-- ==== Sys2Proof/Machine/Transactions.lean ====
section
/-! DEFINITION. The transaction-level interface (10_state.md R40–R47) beside `EXEC`: the timer tick and
its tone signals (60_exceptions.md R224–R226), keys, display, the random source, the loader
(70_reset_and_hazards.md R242, R243), and the host's schedule of them (40_cycle.md R112). -/

namespace Sys2Proof.Machine

/-! ### TICK -/

/-- What a tick responds (R226): `tone_active`, `tone_end`. -/
structure ToneResponse where
  toneActive : Bool
  toneEnd : Bool
  deriving DecidableEq, Repr

/-- A timer after one tick: one less, not below zero (R224). -/
def countDown (b : Byte) : Byte := if b = 0 then 0 else b - 1

/-- `Tick()`'s effect on the state: only DT and ST (R224). -/
def State.tick (s : State) : State := (s.setDt (countDown s.dt)).setSt (countDown s.st)

/-- `Tick()`'s response: active when ST ≠ 0 after the decrement, end when ST went from 1 to 0 (R226;
D19). -/
def State.tickResponse (s : State) : ToneResponse :=
  { toneActive := decide (countDown s.st ≠ 0), toneEnd := decide (s.st = 1) }

/-- `TONE`: the level ST ≠ 0, at any time (R47). -/
def State.tone (s : State) : Bool := decide (s.st ≠ 0)

/-! ### KEY, DISP_READ, DISP_ACK, RNG -/

/-- `KEY(k, p)` (R46). -/
def State.setKey (s : State) (k : Key) (pressed : Bool) : State :=
  { s with keys := s.keys.set k.val pressed k.isLt }

/-- `DISP_READ` returns G and DIRTY and changes nothing (R43). -/
def State.dispRead (s : State) : Grid × Bool := (s.grid, s.dirty)

/-- `DISP_ACK`: DIRTY <- 0 (R44). -/
def State.dispAck (s : State) : State := { s with dirty := false }

/-- `RNG` (R45): the injected source will return this byte after those it already holds, an order no rule gives
(DESIGN CHOICE, log entry 2). -/
def State.supplyByte (s : State) (b : Byte) : State := { s with rngInput := s.rngInput ++ [b] }

/-! ### LOAD and boot -/

/-- `LOAD(image)` (R47, R243): the image bytes at 0x200 on, or LoadTooLarge and nothing written. -/
def State.load (s : State) (image : List Byte) : Host.Outcome State Fault Refusal :=
  if image.length ≤ Config.progMax then .next (s.setMem (Memory.writeBytes s.mem Config.progStart image))
  else .refused (.loadTooLarge image.length)

/-- Boot (R242): reset, the font already in place, then the image. -/
def boot (image : List Byte) : Host.Outcome State Fault Refusal := State.reset.load image

/-! ### Fault codes (R210) -/

/-- The code of a fault an execute step raises (R210). -/
def faultCode : Fault → Nat
  | .decodeFailure _ => 1
  | .stackOverflow => 2
  | .stackUnderflow => 3
  | .outOfBounds _ => 4

/-- The code of a refusal that is one of R210's kinds: LoadTooLarge is 5. -/
def refusalCode : Refusal → Option Nat
  | .loadTooLarge _ => some 5
  | _ => none

/-! ### The schedule -/

/-- One transaction as one atomic step (R40). -/
def perform (t : Transaction) (s : State) : Host.Outcome State Fault Refusal :=
  match t with
  | .exec => execStep s
  | .tick => .next s.tick
  | .key k p => .next (s.setKey k p)
  | .dispRead => .next s
  | .dispAck => .next s.dispAck
  | .rng b => .next (s.supplyByte b)

/-- What the host gets back from a transaction. -/
inductive Response where
  /-- `EXEC` completed. -/
  | ok
  /-- `EXEC` faulted (R41). -/
  | fault (f : Fault)
  /-- `TICK` (R42). -/
  | tone (r : ToneResponse)
  /-- `DISP_READ` (R43). -/
  | display (g : Grid) (dirty : Bool)
  /-- A transaction that returns nothing: `KEY`, `DISP_ACK`, `RNG`. -/
  | none
  deriving DecidableEq, Repr

/-- The response of a transaction issued in state s (R41–R46). -/
def respond (t : Transaction) (s : State) : Response :=
  match t with
  | .exec =>
    match execStep s with
    | .fault f => .fault f
    | _ => .ok
  | .tick => .tone s.tickResponse
  | .dispRead => .display s.dispRead.1 s.dispRead.2
  | .key _ _ => .none
  | .dispAck => .none
  | .rng _ => .none

/-- The next step of the machine under its host: the first transaction of the schedule, or `EXEC` when
the schedule is empty (R40, R112; log entry 1). -/
def runNext (s : State) : Host.Outcome State Fault Refusal :=
  match s.schedule with
  | [] => execStep s
  | t :: ts => perform t { s with schedule := ts }

/-- The state with a word where the next execute step fetches: the two bytes at PC in memory order (R52),
and `EXEC` the next transaction. A PC at which nothing can be fetched (R102) is moved to 0x200. -/
def State.placeWord (s : State) (w : Word) : State :=
  let pc := if s.pc.toNat + 1 < Config.memSize then s.pc else BitVec.ofNat 16 Config.progStart
  { s with
    pc := pc
    mem := Memory.writeBytes s.mem pc.toNat [(bytesOfWord w).1, (bytesOfWord w).2]
    schedule := [] }

end Sys2Proof.Machine
end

> [WHAT TO WORK ON]
Line by line, the data should be returned exactly as written.

> [EXERCISE SOLUTION]
-- ==== Sys2Proof/Machine/Transactions.lean ====
section
/-! DEFINITION. The transaction-level interface (10_state.md R40–R47) beside `EXEC`: the timer tick and
its tone signals (60_exceptions.md R224–R226), keys, display, the random source, the loader
(70_reset_and_hazards.md R242, R243), and the host's schedule of them (40_cycle.md R112). -/

namespace Sys2Proof.Machine

/-! ### TICK -/

/-- What a tick responds (R226): `tone_active`, `tone_end`. -/
structure ToneResponse where
  toneActive : Bool
  toneEnd : Bool
  deriving DecidableEq, Repr

/-- A timer after one tick: one less, not below zero (R224). -/
def countDown (b : Byte) : Byte := if b = 0 then 0 else b - 1

/-- `Tick()`'s effect on the state: only DT and ST (R224). -/
def State.tick (s : State) : State := (s.setDt (countDown s.dt)).setSt (countDown s.st)

/-- `Tick()`'s response: active when ST ≠ 0 after the decrement, end when ST went from 1 to 0 (R226;
D19). -/
def State.tickResponse (s : State) : ToneResponse :=
  { toneActive := decide (countDown s.st ≠ 0), toneEnd := decide (s.st = 1) }

/-- `TONE`: the level ST ≠ 0, at any time (R47). -/
def State.tone (s : State) : Bool := decide (s.st ≠ 0)

/-! ### KEY, DISP_READ, DISP_ACK, RNG -/

/-- `KEY(k, p)` (R46). -/
def State.setKey (s : State) (k : Key) (pressed : Bool) : State :=
  { s with keys := s.keys.set k.val pressed k.isLt }

/-- `DISP_READ` returns G and DIRTY and changes nothing (R43). -/
def State.dispRead (s : State) : Grid × Bool := (s.grid, s.dirty)

/-- `DISP_ACK`: DIRTY <- 0 (R44). -/
def State.dispAck (s : State) : State := { s with dirty := false }

/-- `RNG` (R45): the injected source will return this byte after those it already holds, an order no rule gives
(DESIGN CHOICE, log entry 2). -/
def State.supplyByte (s : State) (b : Byte) : State := { s with rngInput := s.rngInput ++ [b] }

/-! ### LOAD and boot -/

/-- `LOAD(image)` (R47, R243): the image bytes at 0x200 on, or LoadTooLarge and nothing written. -/
def State.load (s : State) (image : List Byte) : Host.Outcome State Fault Refusal :=
  if image.length ≤ Config.progMax then .next (s.setMem (Memory.writeBytes s.mem Config.progStart image))
  else .refused (.loadTooLarge image.length)

/-- Boot (R242): reset, the font already in place, then the image. -/
def boot (image : List Byte) : Host.Outcome State Fault Refusal := State.reset.load image

/-! ### Fault codes (R210) -/

/-- The code of a fault an execute step raises (R210). -/
def faultCode : Fault → Nat
  | .decodeFailure _ => 1
  | .stackOverflow => 2
  | .stackUnderflow => 3
  | .outOfBounds _ => 4

/-- The code of a refusal that is one of R210's kinds: LoadTooLarge is 5. -/
def refusalCode : Refusal → Option Nat
  | .loadTooLarge _ => some 5
  | _ => none

/-! ### The schedule -/

/-- One transaction as one atomic step (R40). -/
def perform (t : Transaction) (s : State) : Host.Outcome State Fault Refusal :=
  match t with
  | .exec => execStep s
  | .tick => .next s.tick
  | .key k p => .next (s.setKey k p)
  | .dispRead => .next s
  | .dispAck => .next s.dispAck
  | .rng b => .next (s.supplyByte b)

/-- What the host gets back from a transaction. -/
inductive Response where
  /-- `EXEC` completed. -/
  | ok
  /-- `EXEC` faulted (R41). -/
  | fault (f : Fault)
  /-- `TICK` (R42). -/
  | tone (r : ToneResponse)
  /-- `DISP_READ` (R43). -/
  | display (g : Grid) (dirty : Bool)
  /-- A transaction that returns nothing: `KEY`, `DISP_ACK`, `RNG`. -/
  | none
  deriving DecidableEq, Repr

/-- The response of a transaction issued in state s (R41–R46). -/
def respond (t : Transaction) (s : State) : Response :=
  match t with
  | .exec =>
    match execStep s with
    | .fault f => .fault f
    | _ => .ok
  | .tick => .tone s.tickResponse
  | .dispRead => .display s.dispRead.1 s.dispRead.2
  | .key _ _ => .none
  | .dispAck => .none
  | .rng _ => .none

/-- The next step of the machine under its host: the first transaction of the schedule, or `EXEC` when
the schedule is empty (R40, R112; log entry 1). -/
def runNext (s : State) : Host.Outcome State Fault Refusal :=
  match s.schedule with
  | [] => execStep s
  | t :: ts => perform t { s with schedule := ts }

/-- The state with a word where the next execute step fetches: the two bytes at PC in memory order (R52),
and `EXEC` the next transaction. A PC at which nothing can be fetched (R102) is moved to 0x200. -/
def State.placeWord (s : State) (w : Word) : State :=
  let pc := if s.pc.toNat + 1 < Config.memSize then s.pc else BitVec.ofNat 16 Config.progStart
  { s with
    pc := pc
    mem := Memory.writeBytes s.mem pc.toNat [(bytesOfWord w).1, (bytesOfWord w).2]
    schedule := [] }

end Sys2Proof.Machine
end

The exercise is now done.